Tingg!!! "Leya, minggu depan aku pulang ke Indonesia." kata Rifan. Aku senang bukan main karena Rifan akan kembali ke Indonesia. Banyak sekali anganku untuk bisa jalan berdua, ngobrol intens, dan sebagainya bersama Rifan. Aku pun membalas pesannya dengan sangat bahagia.

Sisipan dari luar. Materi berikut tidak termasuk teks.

theorem Scanner.dropHead_inRange {k : Scanner} (h : k.inRange) : k.dropHead.inRange := by
  unfold Scanner.dropHead
  split
  · exact h
  · rename_i e rest he
    refine count_inRange (k := { k with fifo := rest }) ⟨?_, h.2⟩ ..
    have := h.1
    simp only [he, List.length_cons] at this
    dsimp only
    omega

theorem Scanner.flushLetters_inRange {k : Scanner} (h : k.inRange) : k.flushLetters.inRange :=
  count_inRange (k := { k with fifo := k.fifo.filter (!·.isLetter) }) ⟨Nat.le_trans (List.length_filter_le _ _) h.1, h.2⟩ ..

theorem Scanner.flushAll_inRange {k : Scanner} (h : k.inRange) : k.flushAll.inRange :=
  count_inRange (k := { k with fifo := [] }) ⟨Nat.zero_le _, h.2⟩ ..

theorem Scanner.passKey_inRange {k : Scanner} (h : k.inRange) (e : KeyEvent) : (k.passKey e).inRange := by
  unfold Scanner.passKey
  split
  · exact count_inRange h ..
  · exact h

theorem Scanner.passLost_inRange {k : Scanner} (h : k.inRange) : k.passLost.inRange := by
  unfold Scanner.passLost
  split
  · exact h
  · exact count_inRange (k := { k with passOp := none, believesFull := true }) h ..

theorem Scanner.setKey_inRange {k : Scanner} (h : k.inRange) (p : Nat) {d : Debounce} (hd : d.inRange) :
    { k with keys := k.keys.set p d }.inRange :=
  ⟨h.1, h.2.1, h.2.2.1, by simpa using h.2.2.2.1, h.2.2.2.2.1, fun x hx => by
    rcases List.mem_or_eq_of_mem_set hx with hx | rfl
    · exact h.2.2.2.2.2 x hx
    · exact hd⟩

/-- The debounce state of a position is in its range, and so is that of a position beyond the last. -/
theorem Scanner.getKey_inRange {k : Scanner} (h : k.inRange) (p : Nat) : (k.keys.getD p .up).inRange := by
  rw [List.getD_eq_getElem?_getD]
  cases hg : k.keys[p]? with
  | none => trivial
  | some d => exact h.2.2.2.2.2 d (List.mem_of_getElem? hg)

theorem Debounce.settleRun_inRange (d : Debounce) : d.settleRun.inRange := by cases d <;> trivial

theorem Scanner.atRun_inRange {k : Scanner} (h : k.inRange) : k.atRun.inRange :=
  ⟨Nat.zero_le _, h.2.1, h.2.2.1, by simpa [Scanner.atRun] using h.2.2.2.1, h.2.2.2.2.1, fun d hd => by
    obtain ⟨x, -, rfl⟩ := List.mem_map.1 hd
    exact Debounce.settleRun_inRange x⟩

theorem setupKeyMap_length (setup : List Word) : (setupKeyMap setup).length = 64 := by simp [setupKeyMap]

theorem Scanner.startAborted_inRange {k : Scanner} (h : k.inRange) (a : Option Access) : (k.startAborted a).inRange := h

/-! ### The speech composer -/

theorem Speech.count_inRange {c : Speech} (h : c.inRange) (k : ScCounter) (n : Nat) : (c.count k n).inRange := by
  unfold Speech.count
  cases k <;> (dsimp only; split <;> exact h)

theorem Speech.resolved_inRange {c : Speech} (h : c.inRange) (us : List UnitHeader) : (c.resolved us).inRange := by
  unfold Speech.resolved
  dsimp only
  split <;> exact count_inRange h ..

/-- A queue no longer than before keeps the range. -/
theorem Speech.queue_inRange {c d : Speech} (h : c.inRange) (hq : d.queue.length ≤ c.queue.length) (hs : d.seq = c.seq)
    (hh : d.handoffSeq = c.handoffSeq) (hr : d.record.seq = c.record.seq) (ht : d.settings = c.settings) : d.inRange :=
  ⟨Nat.le_trans hq h.1, hs ▸ h.2.1, hh ▸ h.2.2.1, hr ▸ h.2.2.2.1, ht ▸ h.2.2.2.2⟩

/-- The settings taken from a context in its ranges lie in theirs (R167). -/
theorem Context.settings_inRange {c : Context} (h : c.inRange) : (SpeechSettings.of c).inRange := by
  obtain ⟨-, -, -, -, -, -, -, -, -, h10, h11, h12, h13, h14, h15, h16, -, -, h19⟩ := h
  exact ⟨h10, h11, h12, h13, h14, h15, h16, h19⟩

/-! ### The lesson clock -/

theorem Clock.get_put (c : Clock) (n m : TimerName) (t : Timer) : (c.put n t).get m = if m = n then t else c.get m := by
  cases n <;> cases m <;> rfl

theorem Clock.put_inRange {c : Clock} (h : c.inRange) {n : TimerName} {t : Timer} (ht : t.left ≤ n.longest) :
    (c.put n t).inRange := by
  intro m
  rw [Clock.get_put]
  split
  · rename_i hm; exact hm ▸ ht
  · exact h m

theorem Timer.retime_left (t : Timer) (b : Bool) : (t.retime b).left = t.left := by
  unfold Timer.retime; split <;> rfl

theorem Timer.tick_left_le (t : Timer) : t.tick.left ≤ t.left := by
  unfold Timer.tick
  split
  · split
    · exact Nat.zero_le _
    · exact Nat.sub_le ..
  · exact Nat.le_refl _

/-- Durations of REPROMPT and SETTLE in the active context are at most the longest (R36, R82). -/
theorem Context.reprompt_le {c : Context} (h : c.inRange) : c.reprompt ≤ TimerName.reprompt.longest := h.2.2.2.2.2.2.1.2.1
theorem Context.settle_le {c : Context} (h : c.inRange) : c.settle ≤ TimerName.settle.longest := h.2.2.2.2.2.2.2.2.1.2
theorem SpeechSettings.handoffWait_le {c : SpeechSettings} (h : c.inRange) : c.handoffWait ≤ TimerName.handoffWait.longest :=
  h.2.2.2.2.2.2.2.2

theorem Speech.holdQueue_inRange {c : Speech} (h : c.inRange) (q : List Utterance) (hq : q.length ≤ c.queue.length)
    (r : Replay) : (c.holdQueue q r).inRange := by
  unfold Speech.holdQueue
  split <;> exact queue_inRange h hq rfl rfl rfl rfl

theorem nextHandoff_le (n : Nat) : nextHandoff n ≤ 255 := by unfold nextHandoff; split <;> omega

/-! ### The audio output -/

theorem rampDown_length (n : Nat) (b : List Int) : (rampDown n b).length = min n b.length := by
  simp [rampDown]

theorem Audio.cut_inRange {a : Audio} (h : a.inRange) (n : Nat) (m : Option Nat) (r : Bool) :
    { a with buffer := rampDown n a.buffer, mark := m, markReport := r }.inRange :=
  ⟨by rw [rampDown_length]; exact Nat.le_trans (Nat.min_le_right _ _) h.1, h.2⟩

theorem Audio.hushCut_inRange {a : Audio} (h : a.inRange) :
    { a with buffer := rampDown Config.hushRampSamples a.buffer, mark := none, markReport := false
             hushRamp := (rampDown Config.hushRampSamples a.buffer).length }.inRange :=
  ⟨by rw [rampDown_length]; exact Nat.le_trans (Nat.min_le_right _ _) h.1, h.2.1, h.2.2.1, h.2.2.2.1,
    by rw [rampDown_length]; exact Nat.min_le_left _ _⟩

/-! ### Contexts -/

theorem Context.defaults_inRange : Context.defaults.inRange := by
  unfold Context.inRange Context.defaults; decide

theorem clamp_ge (lo hi n : Nat) : lo ≤ clamp lo hi n := Nat.le_max_left ..
theorem clamp_le {lo hi : Nat} (h : lo ≤ hi) (n : Nat) : clamp lo hi n ≤ hi :=
  Nat.max_le.2 ⟨h, Nat.min_le_left ..⟩

theorem mergeNum_le {lo hi old : Nat} (h : lo ≤ hi) (ho : old ≤ hi) (v : Nat) : (mergeNum lo hi old v).1 ≤ hi := by
  unfold mergeNum; split
  · exact ho
  · exact clamp_le h v

theorem mergeNum_ge {lo hi old : Nat} (ho : lo ≤ old) (v : Nat) : lo ≤ (mergeNum lo hi old v).1 := by
  unfold mergeNum; split
  · exact ho
  · exact clamp_ge ..

theorem mergeReprompt_inRange {old : Nat} (h : 1000 ≤ old ∧ old ≤ 30000 ∧ old % 500 = 0) (v : Nat) :
    1000 ≤ (mergeReprompt old v).1 ∧ (mergeReprompt old v).1 ≤ 30000 ∧ (mergeReprompt old v).1 % 500 = 0 := by
  unfold mergeReprompt; split
  · exact h
  · simp only [clamp]; omega

theorem mergeBank_le {old : Nat} (h : old ≤ 3) (dir : List BankEntry) (v : Nat) : (mergeBank dir old v).1 ≤ 3 := by
  unfold mergeBank
  split
  · exact h
  · dsimp only
    split
    · exact clamp_le (by decide) v
    · exact h

/-- A merge keeps every setting in its range (R37). -/
theorem mergeContext_inRange {old : Context} (h : old.inRange) (dir : List BankEntry) (body : List Byte) :
    (mergeContext dir old body).1.inRange := by
  obtain ⟨h1, h2, h3, h4, h5, h6, h7, h8, h9, h10, h11, h12, h13, h14, h15, h16, h17, h18, h19⟩ := h
  exact ⟨⟨mergeNum_ge h1.1 _, mergeNum_le (by decide) h1.2 _⟩, mergeNum_le (by decide) h2 _,
    ⟨mergeNum_ge h3.1 _, mergeNum_le (by decide) h3.2 _⟩, mergeNum_le (by decide) h4 _,
    ⟨mergeNum_ge h5.1 _, mergeNum_le (by decide) h5.2 _⟩, ⟨mergeNum_ge h6.1 _, mergeNum_le (by decide) h6.2 _⟩,
    mergeReprompt_inRange h7 _, mergeNum_le (by decide) h8 _,
    ⟨mergeNum_ge h9.1 _, mergeNum_le (by decide) h9.2 _⟩, ⟨mergeNum_ge h10.1 _, mergeNum_le (by decide) h10.2 _⟩,
    mergeNum_le (by decide) h11 _, mergeNum_le (by decide) h12 _, mergeNum_le (by decide) h13 _,
    mergeNum_le (by decide) h14 _, mergeNum_le (by decide) h15 _,
    ⟨mergeNum_ge h16.1 _, mergeNum_le (by decide) h16.2 _⟩, mergeNum_le (by decide) h17 _, mergeBank_le h18 _ _,
    ⟨mergeNum_ge h19.1 _, mergeNum_le (by decide) h19.2 _⟩⟩

/-! ### Card images -/

theorem alternateLetters_length (body : List Byte) (k : Nat) :
    (alternateLetters body k).length = bodyByte body (alternateOffset k) := by simp [alternateLetters]

/-- A WORD card that passes the check has an image in its ranges (R33). -/
theorem checkWord_ready {body : List Byte} {img : Image} (h : checkWord body = .ready img) : img.inRange := by
  unfold checkWord at h
  dsimp only at h
  split at h
  · cases h
  · split at h
    · cases h
    · rename_i ha
      split at h
      · cases h
      · split at h
        · cases h
        · cases h
          refine ⟨?_, ?_, ?_, ?_⟩
          · intro a hm
            simp only [wordImage, List.mem_map, List.mem_range] at hm
            obtain ⟨k, hk, rfl⟩ := hm
            rw [alternateLetters_length]
            simp only [Bool.not_eq_true, Bool.not_eq_false', List.all_eq_true, List.mem_range] at ha
            have := ha k hk
            simp only [alternateOk, Bool.and_eq_true, decide_eq_true_eq] at this
            exact this.1.2
          · simp only [wordImage]; omega
          · simp only [wordImage]; omega
          · simp only [wordImage, bodyByte, byteAt]
            have := (body.getD (0x32 - 0x10) 0).isLt
            omega

theorem checkCard_ready {kind : Byte} {body : List Byte} {img : Image} (h : checkCard kind body = .ready img) :
    img.inRange := by
  unfold checkCard at h
  split at h
  · exact checkWord_ready h
  · split at h
    · cases h
    · split at h
      · split at h
        · cases h; trivial
        · cases h
      · split at h
        · cases h; trivial
        · cases h

/-! ### The review queue -/

theorem insertInOrder_length (now : Word) (e : ReviewEntry) (q : List ReviewEntry) :
    (insertInOrder now e q).length = q.length + 1 := by
  induction q with
  | nil => rfl
  | cons x xs ih => unfold insertInOrder; split <;> simp [ih]

theorem mem_insertInOrder {now : Word} {e x : ReviewEntry} {q : List ReviewEntry} :
    x ∈ insertInOrder now e q ↔ x = e ∨ x ∈ q := by
  induction q with
  | nil => simp [insertInOrder]
  | cons y ys ih =>
    unfold insertInOrder
    split
    · simp
    · rw [List.mem_cons, ih, List.mem_cons, or_left_comm]

theorem orderQueue_length (now : Word) (q : List ReviewEntry) : (orderQueue now q).length = q.length := by
  unfold orderQueue
  induction q with
  | nil => rfl
  | cons x xs ih => simp [insertInOrder_length, ih]

theorem mem_orderQueue {now : Word} {x : ReviewEntry} {q : List ReviewEntry} : x ∈ orderQueue now q ↔ x ∈ q := by
  unfold orderQueue
  induction q with
  | nil => simp
  | cons y ys ih => simp [mem_insertInOrder, ih]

Senja menyapa. Wah bukan main jalanan ibu kota begitu padat merayap dan sangat bising dengan suara klakson yang dimainkan oleh para pengendara roda empat maupun roda dua. Aku yang duduk termenung di atas bangku busway, mulai melirik satu persatu suasana dan kondisi yang ada. Terbesit dibenakku untuk membuat sebuah tulisan mengenai kisah rantauku yang jauh dari keluarga. Sesampainya di apartemen, aku bergegas mandi dan mengganti pakaianku. Setelah itu aku duduk di depan laptopku dan mulai menulis. Aku iseng untuk membuat sebuah cerita rantau dan tak disangka ketika aku mencoba menerbitkannya malah menjadi sebuah buku yang banyak digemari para pembaca dan aku terus mendapatkan dukungan dan apresiasi dari mereka. Aku sangat gembira.